For the past few months I have been working on Ruby's blessing dress.  Hundreds of hours and dollars - but mostly love and excitement - went into making her little dress.   Rich and I have tried to provide a blessing outfit for each of our grandchildren - as it has been something that we have wanted to do, except where other grandparents or great-grandparents have wanted that opportunity too.   Six years ago I decided to try my hand at heirloom sewing and creating the little dresses.  I'm afraid my early attempts were made with quite a bit of fear and intrepidation.  Today I am still learning and my efforts are still made with some fear and intrepidation as I reflect on what their momma's would desire and wanting the dress be a symbol that reflects our love for our little granddaughter with each stitch I take.  I have only attempted once to do a little boy's outfit, that Adam wore, and I doubt that I will do too many of them as I find myself more frustrated than reflective...trying to find a balace of baby and masculinity...not easy....  I have made a dress for Ruth, Abby, Ellie, Reah, and now little Ruby - half of our precious granddaughters.  Wish I had had the courage to try them with Bekah, Rachel, Mary, Glory and Scarlett.  When Emily was born Desi thought she would spare me the worry and purchased a beautiful little dress.

When I arrived at the chapel on Sunday, April 10, 2011 for Ruby's blessing, I carried her dress so that Desi could get her ready for the blessing at the Church instead of trying to buckle her in her carseat with it on.  Emily came sauntering in from the other side of the chapel and with a huge smile she said, "Ahhhh...I see you have your beautiful wedding dress!"  I chuckled...as if I could fit such a tiny thing!!!  But as I have thought about the privilege that we have had at being at so many of our grandchildren's blessings (we've been able to make it to all except Glory and Scarlett's in England) I hoped that we would also have the privilege at being in attendance at their weddings in the temple.  It is my prayer that each of my grandchildren will choose to marry the right person, in the right place (the temple), at the right time...and I pray that they will make choices throughout their lives that will take them there.  I also pray that their moms and dads will carefully teach them, love them, nurture them, and cherish them as the precious gifts of our Heavenly Father.  When I think about the tremendous  faith He has in us, to help His little ones that He has entrusted in our care, I am in awe.  It is such a humbling experience to be a parent to these perfect little ones.  

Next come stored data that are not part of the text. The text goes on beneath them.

/-- Row 18 of a CONV (R205, R215). -/
def convExtentsOk (d : List W32) (e dst : HEntry) : Bool :=
  let ls := haloLinks d
  decide (e.d4 = 1) && ([0, 1, 2].all fun ax => decide ((cExt d ax - 1) * cDil d ax + 1 ≤ e.axis ax)) &&
  decide (dst.d1 = roundUp (convP d e) (if cTile d = 4 then 512 else 256)) && decide (dst.d0 % tileWidth (cTile d) = 0) &&
  ls.all fun l => haloAxisOk d e (linkAxis d l)

/-- Row 18. -/
def State.extentsOk (s : State) (t : Nat) (d : List W32) : Bool :=
  let e := s.home t (df d 4 23 0)
  let dst := s.home t (dDst d)
  let whole (x : HEntry) : Bool := decide (x.d1 % 256 = 0)
  let fits (r0 c0 rows cols : Nat) : Bool :=
    decide (256 * r0 + rows ≤ dst.d1) && decide (256 * c0 + cols ≤ dst.d0)
  ((namedHandles d).all fun h => (s.home t h).blocksOk) &&
  (match dType d with
    | 1 =>
      decide (mKt d % 32 = 0) && decide (32 ≤ mKt d) && decide (mKt d ≤ 512) && decide (mK d ≠ 0) &&
        decide (mK d % mKt d = 0) && whole e && whole dst && decide (dst.d0 % 256 = 0) &&
        fits (df d 10 15 0) (df d 10 31 16) (drainRows (mTile d) (mMask d)) (drainWidth (mTile d) (mMask d))
    | 2 =>
      let k1 := fK1 d
      decide (k1 ≠ 0) && decide (k1 % 32 = 0) && (decide (k1 ≤ 512) || decide (k1 % 512 = 0)) && decide (fN1 d ≠ 0) &&
        decide (fN1 d % fU d = 0) && (decide (fFn d ≠ 4) || decide (fN1 d % fKt2 d = 0)) && whole e && whole dst &&
        decide (dst.d0 % 256 = 0) && fits (df d 14 15 0) (df d 14 31 16) (fRows d) (fBlocks d dst * fWidth d)
    | 3 => convExtentsOk d e dst
    | _ => true)

/-! Row 19: alignments. -/

/-- Row 19 (Table 6-4, R211). -/
def alignedOk (d : List W32) : Bool :=
  let al (v m : Nat) : Bool := decide (v % m = 0)
  match dType d with
  | 1 =>
    al (df d 6 24 0) 2048 && (!(decide (mTile d = 4) || isDual (mTile d) (mMask d)) || al (df d 13 24 0) 2048) &&
      al (df d 7 24 0) (if mB8 d then 256 else 512) && (!drainsToYard d || al (mDrainOff d) 4096) &&
      (!decide (mDrain d = 3) || al (df d 12 24 0) 256)
  | 2 => al (df d 7 24 0) 2048 && al (df d 8 24 0) (if fB8 d then 256 else 512) && al (df d 9 24 0) 512 && al (fOff d) 4096
  | 3 => al (df d 6 24 0) 256 && al (df d 7 24 0) 512 && al (mDrainOff d) 4096
  | 4 => al (df d 4 24 0) 256
  | 5 => decide (vKind d = 3) || al (wordAt d 6).toNat 256
  | 10 => al (df d 6 24 0) 256
  | _ => true

/-! Row 20: ranges. -/

/-- A placed region lies in the yard and inside its tensor. -/
def HEntry.holds (e : HEntry) (off len : Nat) : Bool :=
  decide (off + len ≤ yardSize) && decide (e.yoff ≤ off) && decide (off + len ≤ e.yoff + e.bytes)

/-- Row 20. -/
def State.rangesOk (s : State) (t n : Nat) (d : List W32) : Bool :=
  let x (h : Nat) : HEntry := s.home t h
  let dst := x (dDst d)
  let prog := match loadProg d with
    | some p => decide (p + 0x140 + 8 * s.insnCount (s.yardAddr n p) ≤ yardSize)
    | none => true
  prog &&
  (match dType d with
    | 1 =>
      let act := x (df d 4 23 0)
      let wgt := x (df d 5 23 0)
      let len := mK d / mKt d * tileBytes (mB8 d) (mKt d)
      let st := streamsOf (mTile d) (mMask d)
      act.holds (df d 6 24 0) len &&
        (!(decide (mTile d = 4) || isDual (mTile d) (mMask d)) || act.holds (df d 13 24 0) len) &&
        wgt.holds (df d 7 24 0) (if mBricks d then mK d / 32 * st * brickStride wgt.bform else wgtBytes (mB8 d) (mK d) st) &&
        (!drainsToYard d || dst.holds (mDrainOff d) (4 * drainRows (mTile d) (mMask d) * drainWidth (mTile d) (mMask d)))
    | 2 =>
      let nb := fBlocks d dst
      (x (df d 4 23 0)).holds (df d 7 24 0) (fK1 d / fKt1 d * tileBytes (fB8 d) (fKt1 d) * (if fTile d = 4 then 2 else 1)) &&
        (x (df d 5 23 0)).holds (df d 8 24 0) (w1Bytes d) &&
        (x (df d 6 23 0)).holds (df d 9 24 0) (nb * fN1 d * fStreams d * 512) &&
        dst.holds (fOff d) (4 * fRows d * nb * fWidth d)
    | 3 =>
      let e := x (df d 4 23 0)
      e.holds (df d 6 24 0) e.extent && (x (df d 5 23 0)).holds (df d 7 24 0) (filterBytes d e dst) &&
        dst.holds (mDrainOff d) (4 * dst.d0 * dst.d1)
    | 5 =>
      let e := (moveRec (16 * t) 0 d (x (df d 4 23 0)) 0 0).entry (x (df d 4 23 0))
      decide (vKind d ≠ 0) || decide ((wordAt d 6).toNat + df d 7 15 0 * 2 ^ 32 + e.rangeBytes ≤ yardSize)
    | 6 => decide (sOff d + sLen d ≤ (x (df d 4 23 0)).bytes)
    | 7 => decide (sLen d ≤ (x (df d 4 23 0)).bytes)
    | 8 => decide (reduceRange d (x (rSrc d)) (x (rAcc d)) dst = 0)
    | 10 => decide (df d 6 24 0 + df d 7 6 0 * (wordAt d 5).toNat ≤ yardSize)
    | _ => true)

/-! Rows 21 to 23. -/

/-- Row 21: path codes and links inside the mesh (R20, R109, R379). -/
def pathsOk (n : Nat) (d : List W32) : Bool :=
  let code (c : Nat) : Bool := decide (c = 0) || decide (4 ≤ c)
  let link (l : Option Nat) : Bool := match l with
    | some x => (meshPartner n x).isSome
    | none => true
  (match dType d with
    | 6 => code (df d 6 2 0)
    | 7 => code (df d 6 2 0)
    | 8 => (decide (rOp d = 3) || (code (df d 8 2 0) && (decide (df d 8 2 0 = 0) || decide (wordAt d 9 = 0)))) &&
        (!(rFwd d && decide (df d 10 15 0 = 0xFFFF)) || (decide (4 ≤ df d 10 18 16) && decide (df d 10 31 19 = 0)))
    | _ => true) && link (dLink d) && link (dNextLink d)

/-- Row 22: Table 8-2; `other` says that another open queue of the class on the core holds HALO tasks. -/
def State.convOk (s : State) (t n bankset : Nat) (other : Bool) (d : List W32) : Bool :=
  if dType d ≠ 3 then true
  else
    let e := s.home t (df d 4 23 0)
    let dst := s.home t (dDst d)
    let g := cGroup d
    let tile := cTile d
    let ext := fun (ax lim : Nat) => decide (1 ≤ cExt d ax) && decide (cExt d ax ≤ lim)
    (if c3d d then ext 0 7 && ext 1 7 && ext 2 7
      else decide (cExt d 0 = 1) && decide (cStride d 0 = 1) && decide (cDil d 0 = 1) && ext 1 11 && ext 2 11) &&
    [0, 1, 32, 64, 128, 256].contains g && decide (tile ≠ 3) && decide (tile ≤ 4) &&
    (decide (g = 0) || (decide (tile = 2) && !cB8 d && !cPlanar d && decide (e.d3 = dst.d0))) &&
    mClear d && mRelease d && !bit (wordAt d 9) 6 && (decide (mDrain d = 1) || decide (mDrain d = 2)) &&
    bankIn bankset (firstMask tile) (mBank d) && bankIn bankset (firstMask tile) ((mBank d + 1) % 4) &&
    ((haloLinks d).all fun l => (meshPartner n l).isSome) && !(other && !decide (cHalo d = 0))

/-- Row 23. -/
def State.limitsOk (s : State) (t : Nat) (d : List W32) : Bool :=
  match dType d with
  | 8 => decide (rGuard d ≤ 14) && decide (df d 5 14 0 ≤ 2 ^ rGuard d)
  | 9 => (s.kq (16 * t + df d 5 3 0)).isOpen
  | _ => true
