-- ==== Sys2Proof/Machine/Loader.lean ====
section
/-! DEFINITION. The manifest loader: the header and the whole manifest (rows 1 to 7 and 25 to 32 of Table 6-3, R105, R112,
R115, R120, R175), and the services that open and close a queue (R104, R177, R391, Table 18-7). -/
namespace Sys2Proof.Machine

/-! Rows 1 to 7: the header. -/

/-- Bytes that the header says the image holds (R104). -/
def Queue.imageBytes (q : Queue) : Nat := 0x100 + 64 * q.descCount + 32 * q.prefCount

/-- MAGIC, VERSION, CLASS and reserved fields of the header (Table 4-1). -/
def Queue.headerOk (q : Queue) : Bool :=
  decide (q.hdr 0 = 0x464D5655#32) && decide (q.hdr 1 = 1#32) && decide (q.cls ≠ 3) &&
  masksOk (q.img.take 64) ([0xFFFFFFFF, 0xFFFFFFFF, 0x103, 0xFFFFFFFF, 0xFFFF, 0x03FF01FF, 0xFFFFFFFF, 0xFFFFFF,
    0xFFFFFFFF, 0xFFFFFFFF, 0xFFFF] ++ List.replicate 53 0)

/-- Scoreboard ranges of two queues meet. -/
def Queue.sbMeets (a b : Queue) : Bool :=
  decide (a.sbBase < b.sbBase + b.sbCount) && decide (b.sbBase < a.sbBase + a.sbCount)

/-- Depth of a tenant's class-0 queues at the tier movers, the Tunil engines and the Kiln. -/
def TenantRec.depth0 (r : TenantRec) (u : Nat) : Nat :=
  match u with
  | 0 => r.cl0Depth.1
  | 1 => r.cl0Depth.2.1
  | _ => r.cl0Depth.2.2

/-- Rows 1 to 7 for queue k. CL0_DEPTH counts here alone: nothing bounds the class-0 requests of a queue at run time by it
(Table 4-1 states both the number and the sum; DESIGN CHOICE, log 119). -/
def State.headerChecks (s : State) (k : Nat) : List (Nat × Nat) :=
  let t := k / 16
  let q := s.queue k
  let others := ((s.queuesOn q.lcore).filter fun j => decide (j ≠ k)).map s.queue
  let d := q.descCount
  let p := q.prefCount
  let cls0 := (s.class0Queues t).filter fun j => decide (j ≠ k)
  let depthOk (u : Nat) : Bool :=
    decide ((cls0.map fun j => (s.queue j).cl0Depth u).sum + q.cl0Depth u ≤ (s.cfg.tenant t).depth0 u)
  [(1, codeUnless q.headerOk 0x10),
   (2, codeUnless (decide (1 ≤ d) && decide (d ≤ 8192) && decide (p ≤ 4096) && decide (q.imageBytes ≤ q.imgLen) &&
      decide ((others.map Queue.descCount).sum + d ≤ 8192) && decide ((others.map Queue.prefCount).sum + p ≤ 4096)) 0x13),
   (3, codeUnless (decide (1 ≤ q.sbCount) && decide (q.sbCount ≤ 512) && decide (q.sbBase + q.sbCount ≤ 512) &&
      others.all (fun x => !x.sbMeets q) && !(decide (q.cls = 0) && others.any fun x => decide (x.cls = 0))) 0x10),
   (4, codeUnless (others.all fun x => decide (x.bankset &&& q.bankset = 0)) 0x10),
   (5, codeUnless (if q.cls = 0 then q.haltOnAbort else decide (q.slack = 0)) 0x10),
   (6, codeUnless (decide (q.cls ≠ 0) || (depthOk 0 && depthOk 1 && depthOk 2)) 0x13),
   (7, codeUnless (decide (q.cls ≠ 0) || (match s.caravan.plan with
      | some c => decide (q.logicalSize = c.logicalSize)
      | none => false)) 0x10)]
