/-! Starting a sample (R395 to R397, R421). -/

/-- Frame requests of the Kiln: one of each queue whose oldest started sample has frames to make (R405). -/
def KQueue.oldestStarted (q : KQueue) : Option Nat :=
  q.samples.findIdx? fun x => x.started && decide (x.frames < kdTs x.desc)

/-- Requests of every Kiln queue reach unit 1, with their batch's deadline. -/
def State.kilnRequests (s : State) : State :=
  (s.kiln.queues.map (·.1)).foldl (fun x k =>
    let q := x.kq k
    match q.oldestStarted with
    | some i =>
      let d := ((q.samples[i]?).map (·.desc)).getD []
      let dl := match (q.batch (kdBatch d)).deadline with
        | some (n + 1) => n + 1
        | _ => 2 ^ 48
      x.request 1 { tenant := k / 16, cls := kqCls q.record, deadline := dl, kind := 2, key := k }
    | none => x) s

/-- What the start of a sample finds: it waits, it fails with a reason and code, or it goes on. -/
inductive KStart where
  | wait
  | fail (reason code : Nat)
  | ok
  deriving DecidableEq, Repr

/-- First outcome that is not `ok`. -/
def KStart.andThen (a b : KStart) : KStart := if a = .ok then b else a

/-- Row of Table 16-7 for the code of a refused read by handle. -/
def readReason (code : Nat) : Nat := if code = 0x20 ∨ code = 0x21 then 5 else 6

/-- A tier tensor that a sample reads at [off, off + len). -/
def State.kilnTensor (s : State) (t h off len : Nat) (rangeFail : KStart) : KStart :=
  let e := s.home t h
  let code := e.readCode (s.coldFault t 65)
  if !s.handleOk t h then .fail 5 0x20
  else if e.kind = 0 then .fail 5 0x20
  else if code ≠ 0 then .fail (readReason code) code
  else if e.bytes < off + len then rangeFail
  else if decide (e.st ≠ stUnwritten) && e.reaches off len then .fail 5 0x20
  else .ok

/-- First frame offset and the offset of the last frame of a KIND 0 or KIND 1 clip. -/
def frameAt (d : List W32) (t : Nat) : Nat := (kdF0 d + t * kdStride d) * kdFPitch d
def clipEnd (d : List W32) : Nat := frameAt d (kdTs d - 1) + clipFrameBytes d

/-- KIND 1: route and tensor. -/
def State.startTensor (s : State) (t : Nat) (d : List W32) : KStart :=
  let r := s.route (kdRoute d)
  let route : KStart :=
    if kdRoute d = 0x1FFF then .ok
    else if r.st = 3 then .fail 8 0x60
    else if r.st = 0 ∨ r.st = 4 then .fail 8 0x61
    else if (r.rxMsg + 2 ^ 32 - (kdMsg d + 1) % 2 ^ 32) % 2 ^ 32 < 2 ^ 31 then .ok
    else .wait
  route.andThen (s.kilnTensor t (df d 4 23 0) (256 * (wordAt d 5).toNat) (clipEnd d) (.fail 4 0x13))

/-- KIND 2: every picture is output, held, readable and of the descriptor's shape (R397, R421, R422). -/
def State.startPics (s : State) (t : Nat) (d : List W32) : KStart :=
  let c := df d 4 7 0
  let x := s.dec c
  let out := (s.reg .cdcDout c).toNat
  let nums := (List.range (kdTs d)).map fun i => kdF0 d + i * kdStride d
  let have' := nums.filterMap fun n => x.pics.find? fun p => decide (p.num = n)
  if s.decTenant c ≠ some t then .fail 4 0x13
  else if nums.any fun n => decide (n < out) && !(x.pics.any fun p => decide (p.num = n)) then .fail 4 0x13
  else if s.decSt c = 2 ∧ nums.any fun n => decide (out ≤ n) then .fail 4 0x13
  else if have'.any fun p => decide (p.width ≠ kdW d) || decide (p.height ≠ kdH d) ||
      decide (dPitch x.record ≠ kdPitch d) || decide (kdPix d ≠ (if p.ten then 5 else 4)) then .fail 1 0x10
  else if have'.any (·.bad) then .fail 9 0x10
  else if have'.length < nums.length then .wait
  else .ok

/-- Address of the mesh table of a sample. -/
def State.meshAddr (s : State) (t : Nat) (d : List W32) : Option Nat :=
  (s.homeAddr (s.home t (kdMesh d))).map fun a => a + kdMoff d

/-- MX and MY of the mesh table, as the Kiln reads it. -/
def State.meshDims (s : State) (t : Nat) (d : List W32) : Nat × Nat :=
  if (s.home t (kdMesh d)).st = stUnwritten then (0, 0)
  else match s.meshAddr t d with
    | some a => ((s.datum a).toNat, (s.datum (a + 1)).toNat)
    | none => (0, 0)

/-- Bytes of the mesh table. -/
def meshBytes (n : Nat × Nat) : Nat := 16 + 8 * (n.1 * n.2)

/-- What the source of a sample lets it do. -/
def State.startSource (s : State) (t : Nat) (d : List W32) : KStart :=
  match kdKind d with
  | 0 => if s.canRead t then .ok else .fail 5 0x20
  | 1 => s.startTensor t d
  | _ => s.startPics t d

/-- The mesh of a sample with MESHEN (R395). -/
def State.startMesh (s : State) (t : Nat) (d p : List W32) : KStart :=
  if !kpMeshEn p then .ok
  else
    let bad : KStart := .fail 3 0x10
    let n := s.meshDims t d
    let head := match s.meshAddr t d with
      | some a => s.data (a + 2) 14
      | none => []
    if kdMesh d = 0 then bad
    else (s.kilnTensor t (kdMesh d) (kdMoff d) 16 bad).andThen
      (if n.1 < 2 ∨ 65 < n.1 ∨ n.2 < 2 ∨ 65 < n.2 ∨ head.any (fun b => decide (b ≠ 0)) then bad
       else s.kilnTensor t (kdMesh d) (kdMoff d) (meshBytes n) bad)

/-- The read of an UNWRITTEN mesh counts: its header of zeros then fails the sample (R277, R395). -/
def State.coldMesh (s : State) (t : Nat) (d p : List W32) : State :=
  if kpMeshEn p && decide (kdMesh d ≠ 0) && s.handleOk t (kdMesh d) && decide ((s.home t (kdMesh d)).kind ≠ 0) &&
    decide ((s.home t (kdMesh d)).readCode (s.coldFault t 65) = 0) && decide (s.startSource t d = .ok)
  then s.coldRead t (kdMesh d) else s

/-- Outcome of a sample's start. -/
def State.startOutcome (s : State) (t : Nat) (d p : List W32) : KStart := (s.startSource t d).andThen (s.startMesh t d p)

/-- Base address of frame t's pixels. -/
def State.frameBase (s : State) (ten : Nat) (d : List W32) (t : Nat) : Nat :=
  match kdKind d with
  | 0 => addr64 d 4 + frameAt d t
  | 1 => (s.homeAddr (s.home ten (df d 4 23 0))).getD 0 + 256 * (wordAt d 5).toNat + frameAt d t
  | _ =>
    let r := (s.dec (df d 4 7 0)).record
    cWork r 8 + (kdF0 d + t * kdStride d) % dPool r * dSlotBytes r + 256

/-- Replace sample i of a queue. -/
def State.setSample (s : State) (k i : Nat) (x : KSample) : State :=
  let q := s.kq k
  s.setKq k { q with samples := setAt q.samples i x }

/-- Drop sample i of a queue. -/
def State.dropSample (s : State) (k i : Nat) : State :=
  let q := s.kq k
  (s.setKq k { q with samples := q.samples.eraseIdx i }).freeAll (k / 16)

/-- Host reads of a KIND 0 clip, one for each frame. -/
def State.readClip (s : State) (t : Nat) (d : List W32) : State :=
  (List.range (kdTs d)).foldl (fun x i => x.hostRead t (addr64 d 4 + frameAt d i) (clipFrameBytes d)) s

/-- Host bytes that the reads returned. -/
def hostMap (l : List (Nat × List Byte)) : SMap (Option Byte) :=
  l.foldl (fun m p => msetList none m p.1 (p.2.map some)) []

/-- The Kiln starts sample i of queue k: every earlier sample of the queue has started. -/
def State.sampleStart (s : State) (k i : Nat) (host : List (Nat × List Byte)) : State :=
  let q := s.kq k
  let t := k / 16
  match q.samples[i]? with
  | none => s
  | some x =>
    let d := x.desc
    if x.started || s.held (.kiln k) || (q.samples.take i).any (fun y => !y.started) then s
    else
      match s.startOutcome t d x.params with
      | .wait => s
      | .fail reason code =>
        let s1 := if kdKind d = 0 ∧ !s.canRead t then s.countWrap .hstRderr (s.cfg.tenant t).func 1 else s
        ((s1.coldMesh t d x.params).dropSample k i).failSample k d reason code true
      | .ok =>
        let n := if kpMeshEn x.params then s.meshDims t d else (0, 0)
        let mr := if kpMeshEn x.params then s.tierRead [] none ((s.meshAddr t d).getD 0) (meshBytes n) else (s, true)
        if !mr.2 then (mr.1.dropSample k i).failSample k d 7 0x50 true
        else
          let mesh := if kpMeshEn x.params then wordsOf (s.data ((s.meshAddr t d).getD 0 + 16) (8 * (n.1 * n.2))) else []
          let h := df d 4 23 0
          let xl : Option Xlate :=
            if kdKind d = 1 then some { handle := h, gen := (s.home t h).gen, mode := 0, oldHome := false } else none
          let y : KSample :=
            { x with started := true, host := hostMap host, bases := (List.range (kdTs d)).map (s.frameBase t d),
                     xlate := xl, cold := decide (kdKind d = 1) && decide ((s.home t h).st = stUnwritten),
                     mesh := mesh, mx := n.1, my := n.2 }
          let s1 := if kdKind d = 1 then mr.1.coldRead t h else if kdKind d = 0 then mr.1.readClip t d else mr.1
          ((s1.setSample k i y).kilnRequests).grantNext 1

/-- KILN_SAMPLE_START (R396, R397): `host` holds the bytes that the reads of a KIND 0 source return. -/
def execKilnSampleStart (t : Fin 8) (k : Fin 16) (pos : Fin 4) (host : List (Nat × List Byte)) (s : State) :
    Host.Outcome State Fault Refusal := whenUp s fun x => x.sampleStart (16 * t.val + k.val) pos host

/-- A failed host read fails the oldest KIND 0 sample in progress (R447, Table 16-7). -/
def State.kilnReadFail (s : State) (k : Nat) : State :=
  match (s.kq k).samples.findIdx? fun x => x.started && decide (kdKind x.desc = 0) with
  | none => s
  | some i =>
    match (s.kq k).samples[i]? with
    | some x => (s.dropSample k i).failSample k x.desc 5 0x20 true
    | none => s

/-! One frame (R398 to R401, R405). -/

/-- A byte of a sample's source at an address. -/
def State.srcByte (s : State) (x : KSample) (a : Nat) : Byte :=
  if kdKind x.desc = 0 then (match mget none x.host a with | some b => b | none => Config.hostByte a)
  else if x.cold then 0
  else s.datum a

/-- Feature index of output pixel (t, v, u) and channel 0 (R401), over the slot's token rows of Dp features. -/
def featureOf (r : List W32) (t v u : Nat) : Nat :=
  let tok := (t / kqPt r * kqTh r + v / kqPh r) * kqTw r + u / kqPw r
  tok * kqDp r + ((t % kqPt r * kqPh r + v % kqPh r) * kqPw r + u % kqPw r) * kqCc r

/-- The valid output pixels of a frame, as (v, u). -/
def framePixels (d : List W32) : List (Nat × Nat) :=
  (List.range (kdHs d)).flatMap fun v => (List.range (kdWs d)).map fun u => (v, u)

/-- Frame t of a sample: the values of its output features and the saturation. -/
def State.makeFrame (s : State) (q : KQueue) (x : KSample) (t : Nat) : SMap W32 × Bool :=
  let base := (x.bases[t]?).getD 0
  let d := x.desc
  let p := x.params
  (framePixels d).foldl (fun acc vu =>
    let sm := sampleAt (fun o => s.srcByte x (base + o)) d p (geometry d p x.mesh x.mx x.my vu.2 vu.1)
    (List.range (kqCc q.record)).foldl (fun a c =>
      let y := outChannel q.gamma p sm c
      (mset 0 a.1 (featureOf q.record t vu.1 vu.2 + c) y.1, a.2 || y.2)) acc) (x.out, x.sat)

/-- Addresses of the tier codewords that frame t reads. -/
def frameCodewords (x : KSample) (t : Nat) : List Nat :=
  if kdKind x.desc = 0 ∨ x.cold then []
  else
    let base := (x.bases[t]?).getD 0
    ((framePixels x.desc).flatMap fun vu =>
      (sampleBytes x.desc x.params (geometry x.desc x.params x.mesh x.mx x.my vu.2 vu.1)).map fun o =>
        (base + o) / 64 * 64).eraseDups

/-- A grant makes one frame of the oldest started sample of queue k; an uncorrectable read fails the sample. -/
def State.kilnFrame (s : State) (errs : List CwErr) (k : Nat) : State :=
  let q := s.kq k
  match q.oldestStarted with
  | none => s
  | some i =>
    match q.samples[i]? with
    | none => s
    | some x =>
      let r := (frameCodewords x x.frames).foldl (fun acc cw =>
        let y := acc.1.tierRead errs none cw 64
        (y.1, acc.2 && y.2)) (s, true)
      if !r.2 then (r.1.dropSample k i).failSample k x.desc 7 0x50 true
      else
        let f := s.makeFrame q x x.frames
        (r.1.setSample k i { x with frames := x.frames + 1, out := f.1, sat := f.2 }).freeAll (k / 16)

/-! End of a sample (R402). -/

/-- A slot record (Table 16-6). -/
def slotRecord (x : KSlot) : List Byte :=
  let status := match x.st with
    | 1 => 0
    | 2 => 2
    | 3 => 3
    | _ => 1
  let id (w : W32) : Nat := if status = 1 then 0 else w.toNat
  leBytes 4 (id x.idLo) ++ leBytes 4 (id x.idHi) ++
    leBytes 4 (status + (if status = 2 then x.reason * 256 else 0) + b2n x.sat * 2 ^ 16) ++
    leBytes 4 x.ts ++ leBytes 2 x.hs ++ leBytes 2 x.ws ++ List.replicate 12 0

/-- A token of a slot is valid (R401). -/
def tokenValid (r : List W32) (x : KSlot) (tok : Nat) : Bool :=
  decide (tok / (kqTh r * kqTw r) * kqPt r < x.ts) && decide (tok / kqTw r % kqTh r * kqPh r < x.hs) &&
    decide (tok % kqTw r * kqPw r < x.ws)

/-- Mask values of a slot. -/
def maskValues (r : List W32) (x : KSlot) : List Byte :=
  (List.range (kqNt r)).flatMap fun tok => leBytes 2 (if tokenValid r x tok then 0x3F80 else 0)

/-- Write the token rows of a slot at a base address: feature f of token row tok from `out`. -/
def State.putRows (s : State) (r : List W32) (base n : Nat) (out : SMap W32) : State :=
  (List.range (kqNt r * (kqDp r / 32))).foldl (fun x i =>
    let tok := i / (kqDp r / 32)
    let j := i % (kqDp r / 32)
    x.putUnits (base + kqChunk r n tok j)
      ((List.range 32).flatMap fun c => leBytes 2 (mget 0 out (tok * kqDp r + 32 * j + c)).toNat)) s

/-- Write a slot's record and mask values into a mask at a base address. -/
def State.putMask (s : State) (r : List W32) (base n : Nat) (x : KSlot) : State :=
  (s.putWhole (base + 32 * n) (slotRecord x)).putWhole (base + kqMaskOff r + 2 * (n * kqNt r)) (maskValues r x)

/-- Sample i of queue k ends: its rows and record go into staging, and its slot is FILLED. -/
def State.sampleEnd (s : State) (k i : Nat) : State :=
  let q := s.kq k
  let r := q.record
  match q.samples[i]? with
  | none => s
  | some x =>
    if !x.started || decide (x.frames < kdTs x.desc) then s
    else
      let d := x.desc
      let base := kqStaging r (kdBatch d)
      let slot := slotOf d 1 0 x.sat
      let s1 := (s.putRows r base (kdSlot d) x.out).putMask r (base + kqBatchBytes r) (kdSlot d) slot
      let s2 := s1.dropSample k i
      let s3 := (s2.setBatch k (((s2.kq k).batch (kdBatch d)).setSlot (kdSlot d) slot)).countWrap .klnQfill k 1
      s3.closeIfFull k (kdBatch d)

When I was about four-years- old I remember sitting in our living room and being filled with love for my parents and brothers.  It was a perfect love.  It filled my soul and I knew that what my parents were teaching about my Heavenly Father was true...in fact...I knew that the love I had for my family, and really everyone, was because we are His children.  It was His love and I could feel it all around me - and through me.  It consumed me.  It brought me peace, joy, and  great comfort.  I have thought so often of that day...the legacy it has been in my life.  So often I have hearkened back to it and remembered  those exquisite feelings, and known that our Heavenly Father loves me and every one of my brothers and sisters.  What a wonderful thing it would be if we could all, each and every one of us, know that we are in deed our Heavenly Father's and Heavenly Mother's children.  How would it change us?  I think of that and feel that it would have to make a difference to know it...but I am saddened to realize that Satan and those who chose to follow him in our pre-earth life knew that but it made no difference.  Why?  Obviously we all have agency...but why would you not choose our Father in Heaven?  Why would someone choose Satan?  The scriptures say that Cain loved Satan more than Heavenly Father, therefore he followed him.  But what could entice someone to love Satan more than Heavenly Father?  I just don't get it....  But in a way I do...every time I choose to disobey one of Heavenly Father's commandments I am choosing Satan...and usually I am persuaded to do that because of my own pride and my desire to escape the consequences...ohhhh such foolishness!!!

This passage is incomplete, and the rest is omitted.